By: Beate Baldry
Beate Baldry forages for exciting Asian ingredients readily available in Singapore, to discover their traditional uses and ways to incorporate them into Western home cooking. This month’s special ingredient is lotus root (aka Indian lotus, sacred lotus or bean of India). Find out what it’s used for and how to cook it below (plus, see more great dishes to whip up here, chef).
What is it?
Lotus roots are rhizomes – large stems of waterborne plants, the flowers of which you may recognise as they are often used for religious purposes in Buddhist and Hindu cultures. The large stems resemble sausage links. They grow up to four feet in length and are most often a pale cream-beige colour.
The white flesh of lotus root has a crunchy texture and a mild, sweet-starchy flavour similar to that of water chestnut. Once sliced, the lotus root reveals an aesthetically pleasing symmetrical pattern of holes (air canals) within the stem.
Where to find it?
Located in the vegetable section of supermarkets, lotus root is often sold still slightly muddy. Look for a firm and heavy stem with no cracks or cuts. Packages of prepared peeled and sliced lotus root in a solution of salted water can sometimes be found in the refrigerated section.
Lotus root can be eaten a number of ways, from raw to stir-fried, boiled, braised, steamed or deep-fried – even in savoury desserts. Almost all parts of the plant, from the root to the young flower stalks, petals and seeds can be cooked and eaten.
•Many Cantonese soups call for lotus root – when boiled the root turns an attractive pink hue (which then goes brown if it is cooked for too long).
•In Japan, lotus root is grated into soups, the stems are stuffed with miso-based fillings, and a classic pickle is made with lotus root and other vegetables.
•In India, the lotus root is quartered and used in stews and curries, pickled in vinegar, or salted, dried and fried to be served as a side dish.

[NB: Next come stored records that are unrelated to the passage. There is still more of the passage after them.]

-- ==== Sys2Proof/Machine/MeshOps.lean ====
section
/-! DEFINITION. The operations of a saltern (spec/18): mesh links, the view and its roles, `LSA` cells, alignment,
epochs, and the carriage of mesh transactions. -/

namespace Sys2Proof.Machine

/-- Saltern size Z. -/
def State.meshZ (s : State) : Nat := s.rdf R.MESH_CFG 0 39 32
/-- Own member number. -/
def State.meshSelf (s : State) : Nat := s.rdf R.MESH_CFG 0 29 24
/-- The anchor. -/
def State.meshAnchor (s : State) : Nat := s.rdf R.MESH_CFG 0 21 16
/-- `ALIGN_SRC`. -/
def State.alignSrc (s : State) : Nat := s.rdf R.MESH_CFG 0 9 8

/-- The member that a quad's link leads to, if it is a mesh link (R490); none while the page is off (R62). -/
def State.meshPeer (s : State) (q : Nat) : Option Nat :=
  if s.lkUp q && s.enabled 0x5D then
    (List.range s.meshZ).find? fun k => k != s.meshSelf && s.rd R.MEMBER_SERIAL 0 k == s.rd R.PEER_SERIAL q
      && bit (s.rd R.PEER_PORT q) 8
  else none

/-- The lowest quad whose link leads to a member. -/
def State.meshQuad (s : State) (k : Nat) : Option Nat := (List.range 256).find? fun q => s.meshPeer q == some k

/-- The mesh links: quads and members. -/
def State.meshLinks (s : State) : List (Nat × Nat) :=
  if s.meshZ = 0 then []
  else (List.range 256).filterMap fun q => (s.meshPeer q).map fun k => (q, k)

/-- `LINK_MASK`. -/
def State.linkMask (s : State) : Word := s.meshLinks.foldl (fun w l => setBit w l.2) 0

/-- A member's `LSA` that is held and has not expired, 500 µs after it was accepted (R492). -/
def State.lsaHeld (s : State) (k : Nat) : Option Lsa := (pget s.mesh.lsas k).filter fun l => decide (s.time.total < l.seenAt + 750000)

/-- The neighbours of a member: its own mesh links, or the mask of its `LSA`. -/
def State.meshNbrs (s : State) (k : Nat) : Word :=
  if k = s.meshSelf then s.linkMask
  else match s.lsaHeld k with
    | some l => l.nbrs
    | none => 0

/-- One step outward from a set of members. -/
def State.meshGrow (s : State) (set : Word) : Word :=
  (onesOf 64 set.toNat).foldl (fun w k => w ||| s.meshNbrs k) set

/-- `n` steps outward. -/
def State.meshReach (s : State) : Nat → Word → Word
  | 0, w => w
  | n + 1, w => s.meshReach n (s.meshGrow w)

/-- `PART_MASK`: the members connected to this one (R492). -/
def State.partMask (s : State) : Word :=
  if s.meshZ = 0 then 0 else s.meshReach s.meshZ (setBit 0 s.meshSelf)

/-- Hops from one member to another, at most `n`. -/
def State.meshHops (s : State) (dst : Nat) : Nat → Word → Option Nat
  | 0, w => if bit w dst then some 0 else none
  | n + 1, w => if bit w dst then some 0 else (s.meshHops dst n (s.meshGrow w)).map (· + 1)

/-- The neighbour with fewest hops to a member, the lowest of equals (R493). -/
def State.firstHop (s : State) (dst : Nat) : Option Nat :=
  let cands := (onesOf 64 s.linkMask.toNat).filterMap fun k =>
    (s.meshHops dst s.meshZ (setBit 0 k)).map fun h => (h, k)
  match (cands.map (·.1)).min? with
  | none => none
  | some h => (cands.find? fun c => c.1 = h).map (·.2)

/-- The quad of the first link of the path to a member. -/
def State.routeTo (s : State) (dst : Nat) : Option Nat := (s.firstHop dst).bind s.meshQuad

/-- The time leader of this member's part (R495): the anchor if it is in the part, else the lowest member. -/
def State.leader (s : State) : Nat :=
  let p := s.partMask
  if bit p s.meshAnchor then s.meshAnchor else ((onesOf 64 p.toNat).headD s.meshSelf)

/-- Whether this member is the leader, from which its own offset is 0 (R493; DEDUCED, notes/assumptions/278.md). -/
def State.isLeader (s : State) : Bool := s.meshZ != 0 && s.leader == s.meshSelf

/-- `ALIGN_OFS` (R493): 0 with `ALIGN_SRC` 0, and on the leader. -/
def State.alignOfs (s : State) : Int := if s.alignSrc = 0 ∨ s.isLeader = true then 0 else s.mesh.ofs

/-- Whether the latest measurement is less than 1 ms old (R494). -/
def State.measured (s : State) : Bool := decide (s.time.total < s.mesh.measAt + 1500000)

/-- Whether the member is `ALIGNED`; with `ALIGN_SRC` 0 only the leader is (R493, R494). -/
def State.isAligned (s : State) : Bool := s.isLeader || (s.alignSrc != 0 && s.mesh.aligned && s.measured)

/-- H: aligned members of the part (R495). -/
def State.meshH (s : State) : Nat :=
  ((onesOf 64 s.partMask.toNat).filter fun k =>
    if k = s.meshSelf then s.isAligned
    else match s.lsaHeld k with
      | some l => l.flags.getLsbD 0
      | none => false).length

/-- The `PRIMARY` condition of R495. -/
def State.primaryView (s : State) : Bool :=
  decide (s.meshZ < 2 * s.meshH) || (2 * s.meshH == s.meshZ && bit s.partMask s.meshAnchor)

/-- `ARM_AGREE` (R499): every member of the part publishes the same pending arm. -/
def State.armTide (s : State) : Word :=
  match s.sched.pend with
  | some a => word a.tide
  | none => 0

/-- Whether every member of the part has this member's arm. -/
def State.armAgree (s : State) : Bool :=
  s.meshZ != 0 && s.sched.pend.isSome && (onesOf 64 s.partMask.toNat).all fun k =>
    k == s.meshSelf || (match s.lsaHeld k with
      | some l => l.arm == s.armTide
      | none => false)

/-- What every command leaves tracked of the saltern: since when the view has met the `PRIMARY` condition, and the falls of
`ALIGNED` and of `ARM_AGREE` (R494, R495, R499). -/
def State.meshTrack (s0 s1 : State) : State :=
  if s1.meshZ = 0 then s1
  else
    let since := if s1.primaryView then some (s1.mesh.viewSince.getD s1.time.total) else none
    let s := { s1 with mesh := { s1.mesh with viewSince := since } }
    let s := if s0.isAligned ∧ !s.isAligned then s.raise 0x5D 1 else s
    if s0.armAgree ∧ !s.armAgree then s.raise 0x5D 3 else s

/-- The conditions of R12 that hold now: bit 0 `PARTITIONED`, bit 1 `HOLDOVER`, bit 2 `UNSUPERVISED`. -/
def State.condBits (s : State) : Nat :=
  b2n (s.mesh.role == .minority || s.mesh.role == .joining)
    + 2 * b2n (s.time.tb0St == .holdover || s.time.pll == .holdover)
    + 4 * b2n (s.sup.sv0 != .active && s.sup.sv1 != .active)

/-- Condition runs with the bits that hold in a tide added. -/
def addConds (t f : Nat) : List (Nat × Nat × Nat) → List (Nat × Nat × Nat)
  | [] => if f = 0 then [] else [(t, t, f)]
  | (a, b, g) :: rest =>
    if f = 0 then (a, b, g) :: rest
    else if b = t then
      if g ||| f = g then (a, b, g) :: rest
      else if a = t then (t, t, g ||| f) :: rest
      else (t, t, g ||| f) :: (a, b - 1, g) :: rest
    else if b + 1 = t ∧ g = f then (a, t, g) :: rest
    else (t, t, f) :: (a, b, g) :: rest

/-- What every command leaves tracked of the conditions of R12. -/
def State.condTrack (s : State) : State :=
  { s with sched := { s.sched with conds := addConds s.time.tide s.condBits s.sched.conds } }

/-- The conditions that held in some tide after `a` and up to `n` of this epoch. -/
def State.heldIn (s : State) (a : Int) (n : Nat) : Nat :=
  s.sched.conds.foldl (fun f r => if r.1 ≤ n ∧ a < (r.2.1 : Int) then f ||| r.2.2 else f) 0

/-- The words of 256 bytes. -/
def bytesWords : Nat → List Byte → List Word
  | 0, _ => []
  | n + 1, bs => word (leNat (bs.take 8)) :: bytesWords n (bs.drop 8)

/-- A control or mesh cell: type, word 1, payload bytes. -/
def openCell (type : Nat) (w1 : Word) (payload : List Byte) : List Word :=
  word (at_ 60 type + at_ 32 payload.length) :: w1
    :: bytesWords 30 (payload ++ List.replicate (240 - payload.length) 0)

/-- A cell's payload bytes. -/
def payloadOf (ws : List Word) : List Byte := (cellBytes ws).drop 16

/-- A little-endian field of a cell, by its byte positions in the cell. -/
def cellField (ws : List Word) (at_ n : Nat) : Nat := leNat (((cellBytes ws).drop at_).take n)

/-- Word 1 of a control cell (R491). -/
def ctlWord (msg self : Nat) : Word := word (at_ 56 msg + at_ 50 self)

/-- The TB_NS word and seconds of a time in `Time` units: nanoseconds in [63:34], 2^-34 ns below. -/
def timeSec (t : Int) : Nat := (t / (unitsNs * 1000000000)).toNat

/-- The `TB_NS` word of a time: whole nanoseconds [63:34] and the fraction in units of 2^-34 ns. -/
def timeNsWord (t : Int) : Word :=
  wordI (t % (unitsNs * 1000000000) * 2 ^ 34 / unitsNs)

/-- The time of a seconds word and a `TB_NS` word. -/
def timeOf (sec ns : Word) : Int :=
  (sec.toNat : Int) * (unitsNs * 1000000000) + (ns.toNat : Int) * unitsNs / 2 ^ 34

/-- Whether this member's close is pending (R497). -/
def State.closePend (s : State) : Bool := s.time.armPend || bit (s.rd R.STEP_CTRL 0) 0

/-- The member's own `LSA` payload (R491). -/
def State.lsaPayload (s : State) : List Byte :=
  let leads := s.mesh.role == .primary && s.leader == s.meshSelf
  let flags := b2n s.isAligned + 2 * b2n (s.mesh.role == .primary) + 4 * b2n s.mesh.auth + 8 * b2n leads
    + 16 * b2n (leads && s.closePend)
  let arm := s.armTide
  let img : Word := match s.sched.pend with
    | some a => if a.halt then 0 else imgId (s.storeMem a.store)
    | none => 0
  leBytes 4 s.mesh.ownSeq ++ [BitVec.ofNat 8 s.meshSelf, BitVec.ofNat 8 flags, 0, 0] ++ leBytes 8 s.linkMask.toNat
    ++ leBytes 4 s.time.epoch ++ leBytes 8 (timeSec s.time.epochStart) ++ leBytes 8 (timeNsWord s.time.epochStart).toNat
    ++ leBytes 8 (s.rd R.STEP_SEC 0).toNat ++ leBytes 8 (s.rd R.STEP_NS 0).toNat ++ leBytes 8 arm.toNat
    ++ leBytes 8 img.toNat

/-- A cell queued on every mesh link but one. -/
def State.flood (s : State) (except : Option Nat) (ws : List Word) : State :=
  s.meshLinks.foldl (fun s l => if some l.1 = except then s else s.queueCell l.1 ws) s

/-- The `LSA` of a cell: its origin and content. -/
def lsaOf (ws : List Word) : Nat × Lsa :=
  (cellField ws 20 1,
   { seq := cellField ws 16 4, flags := BitVec.ofNat 8 (cellField ws 21 1), nbrs := word (cellField ws 24 8),
     epoch := cellField ws 32 4, startSec := word (cellField ws 36 8), startNs := word (cellField ws 44 8),
     closeSec := word (cellField ws 52 8), closeNs := word (cellField ws 60 8), arm := word (cellField ws 68 8),
     imageId := word (cellField ws 76 8) })

/-- Whether a sequence number is later than another, modulo 2^32. -/
def laterSeq (new old : Nat) : Bool := new != old && decide ((new + 2 ^ 32 - old) % 2 ^ 32 < 2 ^ 31)

/-- The tide of the first boundary after tide `n`'s end at which the tide number is a multiple of 15 (R85). -/
def nextOpening (n : Nat) : Nat := ((n + 1) / 15 + 1) * 15

/-- A close announced by the leader and taken up by a `PRIMARY` member early enough: the same values are committed
(R497). -/
def State.closeAdopt (s : State) (origin : Nat) (l : Lsa) : State :=
  if l.flags.getLsbD 4 ∧ l.flags.getLsbD 3 ∧ s.mesh.role = .primary ∧ origin ≠ s.meshSelf ∧ l.epoch = s.time.epoch
      ∧ !s.closePend ∧ s.time.tide + 2 ≤ (s.time.tide / 15 + 1) * 15 then
    let s := ((s.wr R.STEP_SEC 0 l.closeSec).wr R.STEP_NS 0 l.closeNs).wr R.STEP_CTRL 0 1
    { s with fab := { s.fab with commits := s.fab.commits ++ [{ set := .tb0Step, wait := 1 + b2n (s.slot == 4095) }] } }
  else s

/-- A received `LSA` (R492): a later one replaces the held one and is forwarded once, another is discarded. -/
def State.lsaTake (s : State) (q : Nat) (ws : List Word) : State :=
  let (o, l) := lsaOf ws
  let newer := match s.lsaHeld o with
    | some h => laterSeq l.seq h.seq
    | none => true
  if o = s.meshSelf ∨ !newer then s.countf R.MESH_ERR 0 15 0
  else
    let s := { s with mesh := { s.mesh with lsas := pset s.mesh.lsas o (some { l with seenAt := s.time.total }) } }
    let w := setFld (cellWord ws 1) 55 50 s.meshSelf
    let fwd := match ws with
      | w0 :: _ :: rest => setFld (setFld w0 31 0 0) 55 44 0 :: w :: rest
      | _ => ws
    (s.flood (some q) fwd).closeAdopt o l

/-- An offset of the tide grid wrapped into −2^19 to 2^19 SCLK, in 1/16 SCLK (R493). -/
def wrapOfs (x : Int) : Int := int2c 24 (x % 2 ^ 24).toNat

/-- A measurement of the alignment offset taken (R494): `ALIGNED` sets within 2 SCLK and clears beyond 4. -/
def State.alignTake (s : State) (ofs : Int) : State :=
  let now := if ofs.natAbs ≤ 32 then true else if 64 < ofs.natAbs then false else s.mesh.aligned && s.measured
  { s with mesh := { s.mesh with ofs := ofs, aligned := now, measAt := s.time.total } }

/-- No measurement for 1 ms clears `ALIGNED` (R494). -/
def State.alignLapse (s : State) : State :=
  if s.measured then s else { s with mesh := { s.mesh with aligned := false } }

/-- The term that alignment adds to the root PLL's control value, in 10^-12 (R494): −`ALIGN_OFS` / 10 ms within
±`SLEW_PPM`. One unit of 1/16 SCLK is 1/24 ns, or 10^8/24 units of 10^-12 × 10 ms. -/
def State.alignSteer (s : State) : Int :=
  if s.meshZ = 0 then 0
  else
    let lim : Int := (s.rdf R.ALIGN_CFG 0 7 0 : Int) * 1000000
    clampI (-lim) lim (-(s.alignOfs * 100000 / 24))

/-- The tide phase now, in 1/16 SCLK. -/
def State.phase16 (s : State) : Nat := s.time.pos * 16

/-- The answer to an `ALIGN_REQ` (R493). -/
def State.alignAnswer (s : State) (q : Nat) (ws : List Word) (t2 t3 : Nat) : State :=
  s.queueCell q (openCell 2 (ctlWord 3 s.meshSelf)
    (leBytes 4 (cellField ws 16 4) ++ leBytes 4 t2 ++ leBytes 4 t3))

/-- The offset of an exchange (R493); an odd sum is halved toward minus infinity. -/
def exchangeOfs (t1 t2 t3 t4 : Nat) : Int :=
  let a := wrapOfs ((t2 : Int) - t1)
  let b := wrapOfs ((t4 : Int) - t3)
  wrapOfs ((a - b) / 2)

/-- The reference epoch's member (R498): the latest start among `AUTH` members of the part, else the anchor, else
the latest start. Number and start. -/
def State.refEpoch (s : State) : Nat × Int :=
  let own := (s.time.epoch, s.time.epochStart)
  let of := fun (k : Nat) => if k = s.meshSelf then some (s.mesh.auth, own)
    else (s.lsaHeld k).map fun l => (l.flags.getLsbD 2, (l.epoch, timeOf l.startSec l.startNs))
  let all := (onesOf 64 s.partMask.toNat).filterMap of
  let latest := fun (xs : List (Bool × Nat × Int)) =>
    xs.foldl (fun (b : Nat × Int) x => if b.2 < x.2.2 then x.2 else b) ((xs.headD (false, own)).2)
  let auth := all.filter (·.1)
  if !auth.isEmpty then latest auth
  else if bit s.partMask s.meshAnchor then ((of s.meshAnchor).getD (false, own)).2
  else latest all

/-- A member's epoch at its reference: the tide number that array time gives for a start. -/
def State.refTide (s : State) (start : Int) : Nat :=
  (divEven (s.time.tb0 - start) (unitsSclk * tideSclk).toNat).toNat

/-- A mesh cell's word 1 (R500). -/
def meshWord (kind : Nat) (err sec : Bool) (master src dst addr : Nat) : Word :=
  word (at_ 62 kind + at_ 61 (b2n err) + at_ 60 (b2n sec) + at_ 56 master + at_ 50 src + at_ 44 dst + addr % 2 ^ 40)

/-- A mesh cell's payload: tag, byte count, data (R500). -/
def meshPayload (tag count : Nat) (data : List Byte) : List Byte :=
  leBytes 2 tag ++ leBytes 2 count ++ [0, 0, 0, 0] ++ data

•In Vietnam, lotus root is lightly blanched and used in salads as in the recipe below.
•The Chinese incorporate lotus powder in moon cakes and other pastries as well as using the root in soupy desserts.
•In Thailand, a refreshing dessert is made from lotus root simmered in syrup and served over crushed ice.
•Lotus root provides a good source of fibre, vitamin C, and B complex vitamins and minerals.
•The Chinese classify lotus root as a “cooling” food, and it is eaten to “tonify” and restore balance to the body. It is said to be especially good for the spleen, heart and kidneys.
•Lotus root powder, which has been dried and ground, is supposed to have medicinal properties.
Cook it at home
Top Tip: To prepare, peel the stem and soak it in vinegar to ensure the pale flesh doesn’t brown.
RECIPE: Vietnamese Lotus Root Salad
This recipe is taken from Cooking with Asian Roots by Devagi Sanmugam and Christopher Tan (Marshall Cavendish Cuisine). The book encompasses explanations of and recipes for seventeen roots from the common beetroot and potato to more exotic roots like taro, ube and burdock.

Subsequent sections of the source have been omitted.